→ Goal of the exercise:
Print the data below exactly, but only the lines from the one containing "decode [0x30] = .error .badLength ∧" down to the one containing "41 R121: bit", inclusive.

=== Begin Enclosure ===

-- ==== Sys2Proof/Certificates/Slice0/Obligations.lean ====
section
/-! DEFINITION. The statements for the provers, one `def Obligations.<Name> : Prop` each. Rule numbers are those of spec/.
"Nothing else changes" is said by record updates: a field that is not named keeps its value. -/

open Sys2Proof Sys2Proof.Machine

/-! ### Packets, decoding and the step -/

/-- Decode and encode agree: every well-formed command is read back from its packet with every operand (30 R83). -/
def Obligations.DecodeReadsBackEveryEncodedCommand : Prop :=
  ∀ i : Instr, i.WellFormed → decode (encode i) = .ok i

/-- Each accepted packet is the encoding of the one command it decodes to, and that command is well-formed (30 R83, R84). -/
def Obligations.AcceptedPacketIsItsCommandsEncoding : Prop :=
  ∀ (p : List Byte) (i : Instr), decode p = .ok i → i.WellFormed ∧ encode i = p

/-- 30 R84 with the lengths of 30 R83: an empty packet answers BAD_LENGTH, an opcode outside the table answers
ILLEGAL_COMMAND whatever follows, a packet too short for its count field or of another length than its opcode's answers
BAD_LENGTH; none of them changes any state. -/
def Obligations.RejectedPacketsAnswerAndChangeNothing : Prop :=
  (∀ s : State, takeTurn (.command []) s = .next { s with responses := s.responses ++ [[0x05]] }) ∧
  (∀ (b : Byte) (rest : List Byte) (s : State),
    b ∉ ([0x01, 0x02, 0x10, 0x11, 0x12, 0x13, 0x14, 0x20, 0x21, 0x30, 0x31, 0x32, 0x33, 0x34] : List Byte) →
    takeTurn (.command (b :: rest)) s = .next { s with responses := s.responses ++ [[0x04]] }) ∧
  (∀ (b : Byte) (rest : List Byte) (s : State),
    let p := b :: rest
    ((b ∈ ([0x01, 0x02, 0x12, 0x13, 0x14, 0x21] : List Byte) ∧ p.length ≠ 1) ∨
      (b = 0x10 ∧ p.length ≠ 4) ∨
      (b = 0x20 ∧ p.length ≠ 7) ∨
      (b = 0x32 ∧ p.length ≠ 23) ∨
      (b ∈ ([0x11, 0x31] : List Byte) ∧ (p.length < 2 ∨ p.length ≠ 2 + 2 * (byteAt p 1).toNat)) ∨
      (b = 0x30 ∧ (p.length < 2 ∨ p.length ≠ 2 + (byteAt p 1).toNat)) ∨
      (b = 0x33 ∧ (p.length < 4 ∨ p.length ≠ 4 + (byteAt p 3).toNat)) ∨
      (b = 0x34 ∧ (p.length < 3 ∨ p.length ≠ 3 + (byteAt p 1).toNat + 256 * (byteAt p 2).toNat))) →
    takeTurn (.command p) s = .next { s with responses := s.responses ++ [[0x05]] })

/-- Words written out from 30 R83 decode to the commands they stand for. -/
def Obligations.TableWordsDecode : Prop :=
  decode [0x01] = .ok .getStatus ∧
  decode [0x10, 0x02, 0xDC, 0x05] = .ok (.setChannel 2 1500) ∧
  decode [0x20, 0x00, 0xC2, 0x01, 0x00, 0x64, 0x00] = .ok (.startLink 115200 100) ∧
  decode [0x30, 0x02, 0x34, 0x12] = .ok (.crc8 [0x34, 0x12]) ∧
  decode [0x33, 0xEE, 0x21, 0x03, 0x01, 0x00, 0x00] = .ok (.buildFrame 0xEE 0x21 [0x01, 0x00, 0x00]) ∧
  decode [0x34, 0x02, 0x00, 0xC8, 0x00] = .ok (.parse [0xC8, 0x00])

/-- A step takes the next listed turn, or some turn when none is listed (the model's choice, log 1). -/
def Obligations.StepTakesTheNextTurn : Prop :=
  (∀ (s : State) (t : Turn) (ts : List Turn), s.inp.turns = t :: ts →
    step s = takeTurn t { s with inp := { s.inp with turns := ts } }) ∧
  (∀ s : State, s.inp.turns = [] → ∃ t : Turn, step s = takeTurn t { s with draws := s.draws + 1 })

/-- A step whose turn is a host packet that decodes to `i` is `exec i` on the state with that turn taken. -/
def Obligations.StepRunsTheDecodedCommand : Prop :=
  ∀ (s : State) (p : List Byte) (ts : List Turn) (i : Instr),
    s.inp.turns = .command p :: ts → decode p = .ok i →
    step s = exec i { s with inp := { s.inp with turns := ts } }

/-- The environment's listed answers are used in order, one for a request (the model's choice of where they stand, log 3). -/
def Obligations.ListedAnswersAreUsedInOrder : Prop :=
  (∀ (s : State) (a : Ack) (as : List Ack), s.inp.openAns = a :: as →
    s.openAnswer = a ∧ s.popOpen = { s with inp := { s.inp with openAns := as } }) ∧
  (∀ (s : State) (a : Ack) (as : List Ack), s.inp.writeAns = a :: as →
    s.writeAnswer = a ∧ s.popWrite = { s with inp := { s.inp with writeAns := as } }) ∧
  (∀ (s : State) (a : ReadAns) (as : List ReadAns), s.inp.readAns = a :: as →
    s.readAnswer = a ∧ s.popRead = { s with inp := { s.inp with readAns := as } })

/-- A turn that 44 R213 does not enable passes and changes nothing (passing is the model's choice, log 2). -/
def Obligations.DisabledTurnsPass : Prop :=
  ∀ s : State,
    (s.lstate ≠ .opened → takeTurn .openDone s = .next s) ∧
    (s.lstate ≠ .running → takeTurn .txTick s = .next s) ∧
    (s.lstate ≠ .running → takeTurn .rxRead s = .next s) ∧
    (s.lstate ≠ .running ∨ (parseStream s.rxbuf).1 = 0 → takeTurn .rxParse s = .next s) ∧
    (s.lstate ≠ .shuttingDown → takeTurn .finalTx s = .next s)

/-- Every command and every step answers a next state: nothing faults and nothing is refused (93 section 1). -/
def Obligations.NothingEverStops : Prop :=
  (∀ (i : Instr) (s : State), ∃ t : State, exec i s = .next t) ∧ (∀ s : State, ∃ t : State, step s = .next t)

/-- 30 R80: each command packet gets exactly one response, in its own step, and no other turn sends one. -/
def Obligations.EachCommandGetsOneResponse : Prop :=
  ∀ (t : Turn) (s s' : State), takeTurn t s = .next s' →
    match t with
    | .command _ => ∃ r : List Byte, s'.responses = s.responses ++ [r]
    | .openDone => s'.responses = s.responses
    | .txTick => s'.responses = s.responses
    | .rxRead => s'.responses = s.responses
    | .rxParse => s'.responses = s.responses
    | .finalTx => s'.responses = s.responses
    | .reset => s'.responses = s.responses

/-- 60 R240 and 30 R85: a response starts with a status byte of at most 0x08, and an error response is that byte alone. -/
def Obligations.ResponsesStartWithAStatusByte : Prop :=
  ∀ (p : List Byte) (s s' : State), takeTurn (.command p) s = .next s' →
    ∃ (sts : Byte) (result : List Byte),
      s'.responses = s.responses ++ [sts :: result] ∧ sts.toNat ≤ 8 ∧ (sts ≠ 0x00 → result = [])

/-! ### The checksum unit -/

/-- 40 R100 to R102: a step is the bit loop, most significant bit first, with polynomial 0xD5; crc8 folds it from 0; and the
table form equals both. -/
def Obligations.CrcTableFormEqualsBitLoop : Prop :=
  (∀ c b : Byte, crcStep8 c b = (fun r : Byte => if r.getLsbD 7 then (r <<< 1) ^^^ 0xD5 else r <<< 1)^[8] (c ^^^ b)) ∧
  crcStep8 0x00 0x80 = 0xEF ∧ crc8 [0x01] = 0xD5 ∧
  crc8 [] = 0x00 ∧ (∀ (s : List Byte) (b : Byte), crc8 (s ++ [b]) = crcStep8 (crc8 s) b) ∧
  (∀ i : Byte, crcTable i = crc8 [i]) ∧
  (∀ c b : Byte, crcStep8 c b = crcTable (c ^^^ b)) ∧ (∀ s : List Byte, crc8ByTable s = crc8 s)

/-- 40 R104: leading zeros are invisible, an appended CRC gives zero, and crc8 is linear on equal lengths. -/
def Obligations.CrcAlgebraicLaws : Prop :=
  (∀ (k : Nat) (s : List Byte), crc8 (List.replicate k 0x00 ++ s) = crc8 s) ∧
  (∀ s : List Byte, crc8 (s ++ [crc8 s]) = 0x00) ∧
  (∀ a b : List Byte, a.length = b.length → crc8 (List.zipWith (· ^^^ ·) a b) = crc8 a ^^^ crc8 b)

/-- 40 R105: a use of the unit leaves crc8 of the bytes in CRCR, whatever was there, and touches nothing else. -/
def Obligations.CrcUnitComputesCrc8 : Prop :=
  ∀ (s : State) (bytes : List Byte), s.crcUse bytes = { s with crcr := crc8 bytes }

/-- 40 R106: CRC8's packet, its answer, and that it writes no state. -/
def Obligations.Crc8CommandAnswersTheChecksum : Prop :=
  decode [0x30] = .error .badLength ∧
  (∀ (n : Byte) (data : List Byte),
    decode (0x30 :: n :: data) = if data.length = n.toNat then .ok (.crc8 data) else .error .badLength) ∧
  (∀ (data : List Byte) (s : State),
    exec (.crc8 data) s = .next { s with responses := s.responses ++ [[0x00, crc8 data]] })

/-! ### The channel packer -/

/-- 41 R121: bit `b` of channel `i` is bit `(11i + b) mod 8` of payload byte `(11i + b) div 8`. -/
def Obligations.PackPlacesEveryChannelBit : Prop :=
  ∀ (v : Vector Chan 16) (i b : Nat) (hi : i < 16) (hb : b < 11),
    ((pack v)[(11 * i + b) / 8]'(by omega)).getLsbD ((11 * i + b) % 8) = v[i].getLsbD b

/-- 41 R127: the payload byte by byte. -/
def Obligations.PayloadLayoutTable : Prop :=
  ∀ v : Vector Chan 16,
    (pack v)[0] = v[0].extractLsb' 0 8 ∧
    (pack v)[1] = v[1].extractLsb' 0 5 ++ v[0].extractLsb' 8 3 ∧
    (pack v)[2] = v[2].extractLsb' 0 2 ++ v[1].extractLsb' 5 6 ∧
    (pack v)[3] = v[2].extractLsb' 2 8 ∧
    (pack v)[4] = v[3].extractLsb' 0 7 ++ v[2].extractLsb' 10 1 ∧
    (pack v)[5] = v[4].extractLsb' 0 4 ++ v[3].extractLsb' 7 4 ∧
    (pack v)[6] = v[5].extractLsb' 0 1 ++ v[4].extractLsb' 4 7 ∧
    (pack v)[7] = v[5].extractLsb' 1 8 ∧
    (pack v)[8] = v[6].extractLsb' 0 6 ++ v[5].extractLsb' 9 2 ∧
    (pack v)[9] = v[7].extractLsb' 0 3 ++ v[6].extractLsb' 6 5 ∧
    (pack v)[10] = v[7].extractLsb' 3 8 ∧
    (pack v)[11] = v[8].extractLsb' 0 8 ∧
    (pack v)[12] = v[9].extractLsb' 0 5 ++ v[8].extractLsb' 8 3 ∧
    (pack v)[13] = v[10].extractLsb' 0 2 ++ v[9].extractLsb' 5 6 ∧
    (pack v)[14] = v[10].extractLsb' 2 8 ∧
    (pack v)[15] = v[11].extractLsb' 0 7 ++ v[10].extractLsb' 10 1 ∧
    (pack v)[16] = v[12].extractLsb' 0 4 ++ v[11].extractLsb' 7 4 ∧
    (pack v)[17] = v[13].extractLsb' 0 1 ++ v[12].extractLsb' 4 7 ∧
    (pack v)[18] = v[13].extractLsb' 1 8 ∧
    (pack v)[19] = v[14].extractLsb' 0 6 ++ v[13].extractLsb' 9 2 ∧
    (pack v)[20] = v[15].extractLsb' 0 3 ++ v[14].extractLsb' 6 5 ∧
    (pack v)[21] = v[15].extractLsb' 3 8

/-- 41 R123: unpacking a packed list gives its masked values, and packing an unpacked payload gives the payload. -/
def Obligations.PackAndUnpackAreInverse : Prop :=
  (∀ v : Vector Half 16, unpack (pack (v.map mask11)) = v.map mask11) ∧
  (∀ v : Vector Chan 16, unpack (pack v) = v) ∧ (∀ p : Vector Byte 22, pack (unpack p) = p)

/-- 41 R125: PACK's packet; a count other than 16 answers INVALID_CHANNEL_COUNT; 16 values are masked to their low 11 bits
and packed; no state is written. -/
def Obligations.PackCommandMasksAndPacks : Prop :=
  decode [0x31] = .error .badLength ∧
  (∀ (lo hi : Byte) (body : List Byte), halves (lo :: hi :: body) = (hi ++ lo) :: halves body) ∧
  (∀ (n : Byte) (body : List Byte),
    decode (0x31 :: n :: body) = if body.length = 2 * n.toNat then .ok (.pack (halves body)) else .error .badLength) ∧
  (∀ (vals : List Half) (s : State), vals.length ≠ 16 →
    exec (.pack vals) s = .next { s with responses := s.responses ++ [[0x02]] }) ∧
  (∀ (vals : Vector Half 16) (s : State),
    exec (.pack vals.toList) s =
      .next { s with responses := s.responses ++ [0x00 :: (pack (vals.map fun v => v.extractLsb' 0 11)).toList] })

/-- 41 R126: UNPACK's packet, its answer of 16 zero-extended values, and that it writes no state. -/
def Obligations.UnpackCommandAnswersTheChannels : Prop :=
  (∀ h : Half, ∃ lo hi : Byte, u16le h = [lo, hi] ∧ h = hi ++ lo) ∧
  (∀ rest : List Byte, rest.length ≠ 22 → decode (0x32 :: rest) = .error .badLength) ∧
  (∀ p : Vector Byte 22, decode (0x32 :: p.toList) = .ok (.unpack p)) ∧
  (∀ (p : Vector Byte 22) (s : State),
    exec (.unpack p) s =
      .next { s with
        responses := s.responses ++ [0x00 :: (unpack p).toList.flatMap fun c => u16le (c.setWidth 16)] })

=== End Enclosure ===

→ Solution for this problem:
  decode [0x30] = .error .badLength ∧
  (∀ (n : Byte) (data : List Byte),
    decode (0x30 :: n :: data) = if data.length = n.toNat then .ok (.crc8 data) else .error .badLength) ∧
  (∀ (data : List Byte) (s : State),
    exec (.crc8 data) s = .next { s with responses := s.responses ++ [[0x00, crc8 data]] })

/-! ### The channel packer -/

/-- 41 R121: bit `b` of channel `i` is bit `(11i + b) mod 8` of payload byte `(11i + b) div 8`. -/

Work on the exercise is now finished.